- [DATA PROVIDED]

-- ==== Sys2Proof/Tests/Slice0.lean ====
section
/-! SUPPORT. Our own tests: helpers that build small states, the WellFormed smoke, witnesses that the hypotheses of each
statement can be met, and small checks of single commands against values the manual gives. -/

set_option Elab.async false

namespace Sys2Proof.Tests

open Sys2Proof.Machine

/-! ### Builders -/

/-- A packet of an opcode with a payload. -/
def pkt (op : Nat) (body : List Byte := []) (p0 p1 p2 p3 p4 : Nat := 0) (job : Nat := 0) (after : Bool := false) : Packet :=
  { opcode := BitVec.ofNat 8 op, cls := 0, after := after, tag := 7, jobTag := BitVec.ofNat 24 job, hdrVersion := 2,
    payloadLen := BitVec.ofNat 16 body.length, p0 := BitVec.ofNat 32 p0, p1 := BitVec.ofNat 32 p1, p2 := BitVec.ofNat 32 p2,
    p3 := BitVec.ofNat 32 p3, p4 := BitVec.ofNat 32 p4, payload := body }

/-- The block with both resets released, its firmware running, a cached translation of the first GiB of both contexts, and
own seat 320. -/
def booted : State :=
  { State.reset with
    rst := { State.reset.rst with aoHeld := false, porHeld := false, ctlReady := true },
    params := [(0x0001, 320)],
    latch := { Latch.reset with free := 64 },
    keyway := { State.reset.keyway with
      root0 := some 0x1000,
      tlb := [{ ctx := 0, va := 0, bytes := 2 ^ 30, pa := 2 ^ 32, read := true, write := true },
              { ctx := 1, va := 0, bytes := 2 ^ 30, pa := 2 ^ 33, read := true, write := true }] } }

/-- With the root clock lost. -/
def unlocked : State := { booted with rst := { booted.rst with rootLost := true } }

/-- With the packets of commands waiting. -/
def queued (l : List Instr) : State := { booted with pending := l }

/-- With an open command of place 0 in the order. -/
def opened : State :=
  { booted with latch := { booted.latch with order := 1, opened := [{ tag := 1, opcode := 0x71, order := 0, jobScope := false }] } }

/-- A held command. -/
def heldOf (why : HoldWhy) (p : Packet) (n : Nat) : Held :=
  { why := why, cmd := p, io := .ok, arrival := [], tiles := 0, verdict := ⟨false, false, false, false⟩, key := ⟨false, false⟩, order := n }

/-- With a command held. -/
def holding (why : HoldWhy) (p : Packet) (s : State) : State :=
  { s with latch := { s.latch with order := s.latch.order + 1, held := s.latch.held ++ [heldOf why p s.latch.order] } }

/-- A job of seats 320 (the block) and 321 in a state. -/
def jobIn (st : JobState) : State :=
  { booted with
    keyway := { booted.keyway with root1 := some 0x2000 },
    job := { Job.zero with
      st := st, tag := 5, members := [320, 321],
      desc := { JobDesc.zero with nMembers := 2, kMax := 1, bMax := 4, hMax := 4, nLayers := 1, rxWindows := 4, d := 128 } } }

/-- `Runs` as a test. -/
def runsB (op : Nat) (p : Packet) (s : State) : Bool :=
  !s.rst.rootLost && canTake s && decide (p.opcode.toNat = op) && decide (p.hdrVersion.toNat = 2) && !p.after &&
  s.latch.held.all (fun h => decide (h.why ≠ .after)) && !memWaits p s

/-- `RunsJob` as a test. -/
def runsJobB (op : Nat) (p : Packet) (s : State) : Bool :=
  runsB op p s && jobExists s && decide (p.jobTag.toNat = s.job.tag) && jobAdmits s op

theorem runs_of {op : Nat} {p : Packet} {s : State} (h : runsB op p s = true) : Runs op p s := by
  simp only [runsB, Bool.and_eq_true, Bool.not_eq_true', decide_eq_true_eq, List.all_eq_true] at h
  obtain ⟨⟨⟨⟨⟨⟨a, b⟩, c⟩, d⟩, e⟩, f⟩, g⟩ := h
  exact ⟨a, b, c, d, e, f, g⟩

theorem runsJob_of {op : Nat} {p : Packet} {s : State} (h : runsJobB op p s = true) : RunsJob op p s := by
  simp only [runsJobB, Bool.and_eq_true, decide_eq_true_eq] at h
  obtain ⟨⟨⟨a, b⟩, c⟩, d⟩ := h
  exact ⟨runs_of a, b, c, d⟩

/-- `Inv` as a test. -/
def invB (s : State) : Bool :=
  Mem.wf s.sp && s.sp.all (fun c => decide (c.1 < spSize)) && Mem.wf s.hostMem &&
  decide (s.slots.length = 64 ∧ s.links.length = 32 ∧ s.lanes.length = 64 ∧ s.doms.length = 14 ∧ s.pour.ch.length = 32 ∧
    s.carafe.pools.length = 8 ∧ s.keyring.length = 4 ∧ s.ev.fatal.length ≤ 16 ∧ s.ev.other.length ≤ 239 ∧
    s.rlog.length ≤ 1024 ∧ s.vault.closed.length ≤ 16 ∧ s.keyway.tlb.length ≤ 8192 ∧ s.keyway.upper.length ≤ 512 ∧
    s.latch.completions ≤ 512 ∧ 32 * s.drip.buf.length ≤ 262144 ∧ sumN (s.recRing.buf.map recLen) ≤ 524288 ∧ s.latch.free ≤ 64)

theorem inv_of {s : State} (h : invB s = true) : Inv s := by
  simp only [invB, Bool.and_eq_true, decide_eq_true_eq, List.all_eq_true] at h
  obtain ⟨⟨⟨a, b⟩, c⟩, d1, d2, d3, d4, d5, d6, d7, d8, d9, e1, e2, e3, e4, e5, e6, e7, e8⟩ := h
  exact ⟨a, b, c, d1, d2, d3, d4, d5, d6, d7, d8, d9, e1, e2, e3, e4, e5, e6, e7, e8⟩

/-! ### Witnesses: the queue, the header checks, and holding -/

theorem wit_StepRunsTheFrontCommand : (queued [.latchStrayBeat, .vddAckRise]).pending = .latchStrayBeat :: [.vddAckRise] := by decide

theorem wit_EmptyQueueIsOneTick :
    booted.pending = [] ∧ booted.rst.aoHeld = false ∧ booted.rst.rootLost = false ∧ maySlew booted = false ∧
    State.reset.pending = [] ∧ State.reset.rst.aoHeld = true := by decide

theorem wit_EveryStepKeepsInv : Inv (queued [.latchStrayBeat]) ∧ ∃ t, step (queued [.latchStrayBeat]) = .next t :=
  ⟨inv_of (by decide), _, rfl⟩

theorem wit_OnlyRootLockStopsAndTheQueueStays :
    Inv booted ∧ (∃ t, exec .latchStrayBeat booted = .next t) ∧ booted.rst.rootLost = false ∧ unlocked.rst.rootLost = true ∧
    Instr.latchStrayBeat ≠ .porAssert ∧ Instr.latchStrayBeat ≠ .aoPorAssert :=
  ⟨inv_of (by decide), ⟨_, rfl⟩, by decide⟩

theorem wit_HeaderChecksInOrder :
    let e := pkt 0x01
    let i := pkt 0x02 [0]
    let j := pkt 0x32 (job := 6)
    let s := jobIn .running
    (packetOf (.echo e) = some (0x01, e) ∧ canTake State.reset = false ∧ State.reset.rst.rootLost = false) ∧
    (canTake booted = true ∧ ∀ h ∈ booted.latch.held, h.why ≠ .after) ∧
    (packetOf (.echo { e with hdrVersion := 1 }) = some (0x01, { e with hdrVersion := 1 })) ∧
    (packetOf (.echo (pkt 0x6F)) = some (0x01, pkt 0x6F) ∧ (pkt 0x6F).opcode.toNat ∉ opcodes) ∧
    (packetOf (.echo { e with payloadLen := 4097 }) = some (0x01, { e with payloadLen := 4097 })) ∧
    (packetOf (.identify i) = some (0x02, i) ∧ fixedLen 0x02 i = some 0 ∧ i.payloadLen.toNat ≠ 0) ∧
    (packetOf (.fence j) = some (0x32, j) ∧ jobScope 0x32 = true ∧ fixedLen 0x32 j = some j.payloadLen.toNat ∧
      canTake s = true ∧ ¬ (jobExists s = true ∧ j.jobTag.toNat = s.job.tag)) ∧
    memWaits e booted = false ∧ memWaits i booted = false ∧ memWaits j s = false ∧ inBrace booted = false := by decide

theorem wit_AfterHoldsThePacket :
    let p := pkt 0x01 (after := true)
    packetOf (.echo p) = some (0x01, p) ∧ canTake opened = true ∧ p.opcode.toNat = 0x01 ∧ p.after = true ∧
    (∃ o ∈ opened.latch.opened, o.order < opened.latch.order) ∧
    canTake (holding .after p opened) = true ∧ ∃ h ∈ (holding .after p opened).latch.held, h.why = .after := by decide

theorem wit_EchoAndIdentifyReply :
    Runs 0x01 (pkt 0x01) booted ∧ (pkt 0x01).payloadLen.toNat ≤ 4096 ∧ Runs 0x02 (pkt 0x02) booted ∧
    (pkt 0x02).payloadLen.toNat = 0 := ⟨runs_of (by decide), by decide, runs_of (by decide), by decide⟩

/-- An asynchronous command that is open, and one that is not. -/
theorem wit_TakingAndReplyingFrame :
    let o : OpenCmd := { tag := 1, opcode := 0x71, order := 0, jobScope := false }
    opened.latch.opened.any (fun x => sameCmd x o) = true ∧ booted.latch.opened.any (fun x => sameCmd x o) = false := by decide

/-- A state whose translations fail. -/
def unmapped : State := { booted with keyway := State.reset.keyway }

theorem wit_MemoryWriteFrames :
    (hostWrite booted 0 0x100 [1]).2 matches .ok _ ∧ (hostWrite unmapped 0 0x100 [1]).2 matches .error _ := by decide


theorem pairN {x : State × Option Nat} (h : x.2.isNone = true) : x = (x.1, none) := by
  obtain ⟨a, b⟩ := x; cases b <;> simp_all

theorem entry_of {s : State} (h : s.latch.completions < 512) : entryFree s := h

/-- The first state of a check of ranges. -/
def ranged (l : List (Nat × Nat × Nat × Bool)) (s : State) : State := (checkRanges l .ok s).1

- [INSTRUCTIONS TO FOLLOW]
The answer should be nothing more than the lines from the one with "of ranges. -/" through the end of the entries, restated word for word.

- [REPLY TO THE TASK]
/-- The first state of a check of ranges. -/
def ranged (l : List (Nat × Nat × Nat × Bool)) (s : State) : State := (checkRanges l .ok s).1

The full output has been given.